**ACTIVITY**
Give back exactly the lines of the entries below from the line with "the generation. -/" to the line with "inputFinal := false, turnDue", inclusive, and only those.

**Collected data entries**
################

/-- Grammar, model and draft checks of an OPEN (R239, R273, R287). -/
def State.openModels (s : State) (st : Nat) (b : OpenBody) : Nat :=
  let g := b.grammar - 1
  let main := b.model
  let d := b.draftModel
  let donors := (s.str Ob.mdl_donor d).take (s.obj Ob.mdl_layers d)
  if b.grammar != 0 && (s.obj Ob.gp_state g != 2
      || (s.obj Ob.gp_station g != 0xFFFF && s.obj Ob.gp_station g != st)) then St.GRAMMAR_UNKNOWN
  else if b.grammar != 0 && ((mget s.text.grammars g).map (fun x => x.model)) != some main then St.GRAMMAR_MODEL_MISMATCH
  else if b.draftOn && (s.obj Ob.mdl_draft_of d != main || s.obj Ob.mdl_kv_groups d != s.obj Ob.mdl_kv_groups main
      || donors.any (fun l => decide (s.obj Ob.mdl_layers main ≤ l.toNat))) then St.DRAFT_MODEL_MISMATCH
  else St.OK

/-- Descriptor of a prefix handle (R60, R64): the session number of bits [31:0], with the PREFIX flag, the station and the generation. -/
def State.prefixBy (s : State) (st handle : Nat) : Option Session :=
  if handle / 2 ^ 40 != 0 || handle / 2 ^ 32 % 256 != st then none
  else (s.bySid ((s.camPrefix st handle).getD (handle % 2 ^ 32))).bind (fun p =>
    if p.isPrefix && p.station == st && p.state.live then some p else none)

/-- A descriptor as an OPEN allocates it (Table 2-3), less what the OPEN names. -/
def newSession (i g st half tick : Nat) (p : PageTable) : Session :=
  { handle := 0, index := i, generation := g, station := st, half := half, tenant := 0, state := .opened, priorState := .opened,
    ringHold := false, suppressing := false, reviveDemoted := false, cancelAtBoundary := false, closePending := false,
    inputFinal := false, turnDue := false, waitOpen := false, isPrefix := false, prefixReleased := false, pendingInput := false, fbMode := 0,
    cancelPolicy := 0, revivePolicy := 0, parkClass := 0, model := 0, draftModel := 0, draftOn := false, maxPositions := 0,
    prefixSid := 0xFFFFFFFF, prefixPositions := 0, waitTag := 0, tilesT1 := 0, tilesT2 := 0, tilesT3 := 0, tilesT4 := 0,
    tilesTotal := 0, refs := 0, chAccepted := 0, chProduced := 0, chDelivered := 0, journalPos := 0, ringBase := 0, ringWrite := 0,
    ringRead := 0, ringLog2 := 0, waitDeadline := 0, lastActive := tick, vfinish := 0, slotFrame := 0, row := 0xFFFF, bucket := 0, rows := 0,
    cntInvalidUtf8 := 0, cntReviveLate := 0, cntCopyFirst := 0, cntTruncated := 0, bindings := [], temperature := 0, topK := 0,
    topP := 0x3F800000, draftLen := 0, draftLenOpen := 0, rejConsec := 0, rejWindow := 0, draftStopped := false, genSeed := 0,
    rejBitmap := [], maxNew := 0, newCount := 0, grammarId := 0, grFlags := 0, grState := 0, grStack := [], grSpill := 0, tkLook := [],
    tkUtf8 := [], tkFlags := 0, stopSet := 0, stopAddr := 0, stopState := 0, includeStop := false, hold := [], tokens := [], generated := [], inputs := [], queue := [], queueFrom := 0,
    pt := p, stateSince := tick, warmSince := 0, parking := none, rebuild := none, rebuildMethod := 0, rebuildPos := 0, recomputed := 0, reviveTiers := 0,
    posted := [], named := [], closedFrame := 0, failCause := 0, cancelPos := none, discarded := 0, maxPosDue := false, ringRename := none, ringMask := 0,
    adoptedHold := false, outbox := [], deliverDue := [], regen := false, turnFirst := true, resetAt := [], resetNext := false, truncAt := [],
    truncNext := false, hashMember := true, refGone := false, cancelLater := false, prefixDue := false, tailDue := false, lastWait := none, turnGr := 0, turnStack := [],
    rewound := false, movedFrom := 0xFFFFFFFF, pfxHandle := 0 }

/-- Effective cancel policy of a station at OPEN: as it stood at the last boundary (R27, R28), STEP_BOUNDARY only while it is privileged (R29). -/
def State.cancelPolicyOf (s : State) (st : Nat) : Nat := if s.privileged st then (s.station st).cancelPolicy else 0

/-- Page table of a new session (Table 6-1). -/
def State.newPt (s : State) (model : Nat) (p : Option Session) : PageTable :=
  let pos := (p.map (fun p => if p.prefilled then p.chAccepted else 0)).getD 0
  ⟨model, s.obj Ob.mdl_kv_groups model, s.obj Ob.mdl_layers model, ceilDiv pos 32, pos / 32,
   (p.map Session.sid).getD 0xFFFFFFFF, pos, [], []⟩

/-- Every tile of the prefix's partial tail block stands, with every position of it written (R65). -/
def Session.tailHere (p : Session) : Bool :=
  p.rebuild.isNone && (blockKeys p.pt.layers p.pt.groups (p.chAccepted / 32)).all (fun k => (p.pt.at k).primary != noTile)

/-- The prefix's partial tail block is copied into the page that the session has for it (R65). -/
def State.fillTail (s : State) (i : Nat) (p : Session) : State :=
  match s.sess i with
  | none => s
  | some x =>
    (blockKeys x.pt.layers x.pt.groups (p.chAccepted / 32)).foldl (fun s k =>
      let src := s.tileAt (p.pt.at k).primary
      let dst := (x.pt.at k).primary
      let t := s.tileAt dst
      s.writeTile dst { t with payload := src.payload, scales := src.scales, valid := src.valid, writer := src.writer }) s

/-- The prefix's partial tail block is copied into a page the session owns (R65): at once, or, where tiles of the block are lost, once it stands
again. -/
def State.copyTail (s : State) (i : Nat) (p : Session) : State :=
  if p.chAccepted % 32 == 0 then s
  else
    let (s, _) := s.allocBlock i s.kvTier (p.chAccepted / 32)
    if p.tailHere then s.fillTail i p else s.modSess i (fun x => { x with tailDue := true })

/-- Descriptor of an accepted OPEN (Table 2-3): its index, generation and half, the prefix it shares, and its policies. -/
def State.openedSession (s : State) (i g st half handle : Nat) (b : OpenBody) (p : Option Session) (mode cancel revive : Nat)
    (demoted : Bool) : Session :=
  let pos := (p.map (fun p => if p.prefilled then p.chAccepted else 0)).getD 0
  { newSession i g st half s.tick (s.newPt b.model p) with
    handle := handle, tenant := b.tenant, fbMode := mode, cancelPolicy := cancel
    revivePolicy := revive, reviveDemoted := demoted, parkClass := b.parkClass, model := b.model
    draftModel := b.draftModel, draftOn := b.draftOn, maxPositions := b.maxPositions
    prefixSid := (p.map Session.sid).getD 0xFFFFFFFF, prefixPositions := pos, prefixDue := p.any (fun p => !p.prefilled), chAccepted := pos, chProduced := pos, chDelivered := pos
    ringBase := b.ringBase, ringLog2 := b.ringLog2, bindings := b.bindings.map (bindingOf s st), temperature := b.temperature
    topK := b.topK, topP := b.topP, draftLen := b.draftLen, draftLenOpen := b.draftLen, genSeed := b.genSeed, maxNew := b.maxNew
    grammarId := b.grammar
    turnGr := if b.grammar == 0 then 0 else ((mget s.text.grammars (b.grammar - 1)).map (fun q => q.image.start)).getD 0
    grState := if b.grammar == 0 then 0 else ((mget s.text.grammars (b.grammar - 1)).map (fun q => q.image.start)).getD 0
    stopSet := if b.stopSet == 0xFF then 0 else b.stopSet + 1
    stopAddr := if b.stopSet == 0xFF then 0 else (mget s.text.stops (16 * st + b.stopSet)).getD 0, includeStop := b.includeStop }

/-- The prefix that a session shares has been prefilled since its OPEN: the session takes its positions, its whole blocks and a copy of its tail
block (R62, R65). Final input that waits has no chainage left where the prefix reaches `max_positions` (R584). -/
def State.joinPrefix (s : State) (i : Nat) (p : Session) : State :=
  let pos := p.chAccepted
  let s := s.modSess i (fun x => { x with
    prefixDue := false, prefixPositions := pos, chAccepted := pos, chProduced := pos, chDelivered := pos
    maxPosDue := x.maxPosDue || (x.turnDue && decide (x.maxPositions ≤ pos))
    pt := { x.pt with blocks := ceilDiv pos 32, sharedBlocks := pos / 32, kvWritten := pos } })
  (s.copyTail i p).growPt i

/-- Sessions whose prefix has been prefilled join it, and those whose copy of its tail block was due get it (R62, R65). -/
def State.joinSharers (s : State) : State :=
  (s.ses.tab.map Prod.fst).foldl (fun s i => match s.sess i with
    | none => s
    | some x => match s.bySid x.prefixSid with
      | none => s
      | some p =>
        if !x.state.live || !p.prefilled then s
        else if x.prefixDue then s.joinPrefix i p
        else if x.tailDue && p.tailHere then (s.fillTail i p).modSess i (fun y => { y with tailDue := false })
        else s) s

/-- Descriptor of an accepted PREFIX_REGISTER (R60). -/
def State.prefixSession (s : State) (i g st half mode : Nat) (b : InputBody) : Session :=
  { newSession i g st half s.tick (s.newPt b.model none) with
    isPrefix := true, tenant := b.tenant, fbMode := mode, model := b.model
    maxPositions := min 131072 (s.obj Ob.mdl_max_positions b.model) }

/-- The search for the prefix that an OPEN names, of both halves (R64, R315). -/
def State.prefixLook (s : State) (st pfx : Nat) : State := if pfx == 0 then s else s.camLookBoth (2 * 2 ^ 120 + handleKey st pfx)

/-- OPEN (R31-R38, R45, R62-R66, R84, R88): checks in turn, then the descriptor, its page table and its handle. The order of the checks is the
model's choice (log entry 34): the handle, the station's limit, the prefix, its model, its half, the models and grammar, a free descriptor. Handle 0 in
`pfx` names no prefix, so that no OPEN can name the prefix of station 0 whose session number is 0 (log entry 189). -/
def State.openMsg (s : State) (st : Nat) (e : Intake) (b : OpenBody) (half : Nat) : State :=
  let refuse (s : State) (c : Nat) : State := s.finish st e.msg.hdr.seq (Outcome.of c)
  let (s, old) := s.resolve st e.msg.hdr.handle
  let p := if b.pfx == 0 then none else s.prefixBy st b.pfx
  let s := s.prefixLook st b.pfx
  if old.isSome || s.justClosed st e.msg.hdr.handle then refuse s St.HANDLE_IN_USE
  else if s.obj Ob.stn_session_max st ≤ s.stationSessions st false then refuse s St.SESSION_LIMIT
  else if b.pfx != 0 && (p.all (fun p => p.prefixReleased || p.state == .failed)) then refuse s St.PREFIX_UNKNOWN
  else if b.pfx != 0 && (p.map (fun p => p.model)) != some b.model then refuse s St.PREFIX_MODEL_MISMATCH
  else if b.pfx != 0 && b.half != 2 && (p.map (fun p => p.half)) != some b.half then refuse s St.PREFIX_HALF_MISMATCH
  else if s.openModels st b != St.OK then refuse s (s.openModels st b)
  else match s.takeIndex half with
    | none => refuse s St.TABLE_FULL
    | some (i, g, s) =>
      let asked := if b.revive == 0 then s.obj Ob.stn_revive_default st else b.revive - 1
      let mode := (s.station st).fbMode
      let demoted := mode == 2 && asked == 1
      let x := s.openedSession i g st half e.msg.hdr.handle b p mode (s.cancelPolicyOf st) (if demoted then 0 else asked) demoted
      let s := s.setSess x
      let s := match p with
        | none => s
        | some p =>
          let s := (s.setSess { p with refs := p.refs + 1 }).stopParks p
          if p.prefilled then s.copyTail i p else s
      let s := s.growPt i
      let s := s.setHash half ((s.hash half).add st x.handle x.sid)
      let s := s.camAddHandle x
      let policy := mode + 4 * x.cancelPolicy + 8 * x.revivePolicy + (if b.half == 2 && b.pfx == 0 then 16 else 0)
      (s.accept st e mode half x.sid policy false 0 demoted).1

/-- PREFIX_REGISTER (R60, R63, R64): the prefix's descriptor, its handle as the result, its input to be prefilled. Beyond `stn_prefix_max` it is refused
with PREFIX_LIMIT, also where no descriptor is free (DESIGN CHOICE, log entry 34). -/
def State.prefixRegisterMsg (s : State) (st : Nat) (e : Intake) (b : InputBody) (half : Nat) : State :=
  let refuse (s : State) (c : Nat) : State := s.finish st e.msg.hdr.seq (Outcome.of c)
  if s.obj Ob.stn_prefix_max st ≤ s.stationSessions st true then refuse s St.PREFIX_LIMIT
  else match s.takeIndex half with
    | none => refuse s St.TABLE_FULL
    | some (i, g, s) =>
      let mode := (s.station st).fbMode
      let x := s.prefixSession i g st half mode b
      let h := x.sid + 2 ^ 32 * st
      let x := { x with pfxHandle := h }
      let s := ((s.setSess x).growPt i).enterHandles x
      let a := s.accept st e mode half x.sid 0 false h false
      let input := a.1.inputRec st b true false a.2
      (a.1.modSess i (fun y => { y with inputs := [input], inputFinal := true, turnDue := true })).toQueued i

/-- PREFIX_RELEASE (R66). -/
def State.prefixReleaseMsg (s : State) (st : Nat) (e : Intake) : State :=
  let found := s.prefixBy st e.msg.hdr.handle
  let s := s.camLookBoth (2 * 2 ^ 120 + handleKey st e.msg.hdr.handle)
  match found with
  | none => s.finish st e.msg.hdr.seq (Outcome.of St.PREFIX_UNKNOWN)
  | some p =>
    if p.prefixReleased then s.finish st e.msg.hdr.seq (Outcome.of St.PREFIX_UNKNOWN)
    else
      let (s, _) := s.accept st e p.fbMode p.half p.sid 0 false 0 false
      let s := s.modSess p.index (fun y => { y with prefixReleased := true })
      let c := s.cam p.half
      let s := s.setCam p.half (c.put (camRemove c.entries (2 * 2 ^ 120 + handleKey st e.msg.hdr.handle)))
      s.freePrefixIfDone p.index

################

**RESPONSE TO THIS EXERCISE**
/-- Descriptor of a prefix handle (R60, R64): the session number of bits [31:0], with the PREFIX flag, the station and the generation. -/
def State.prefixBy (s : State) (st handle : Nat) : Option Session :=
  if handle / 2 ^ 40 != 0 || handle / 2 ^ 32 % 256 != st then none
  else (s.bySid ((s.camPrefix st handle).getD (handle % 2 ^ 32))).bind (fun p =>
    if p.isPrefix && p.station == st && p.state.live then some p else none)

/-- A descriptor as an OPEN allocates it (Table 2-3), less what the OPEN names. -/
def newSession (i g st half tick : Nat) (p : PageTable) : Session :=
  { handle := 0, index := i, generation := g, station := st, half := half, tenant := 0, state := .opened, priorState := .opened,
    ringHold := false, suppressing := false, reviveDemoted := false, cancelAtBoundary := false, closePending := false,
    inputFinal := false, turnDue := false, waitOpen := false, isPrefix := false, prefixReleased := false, pendingInput := false, fbMode := 0,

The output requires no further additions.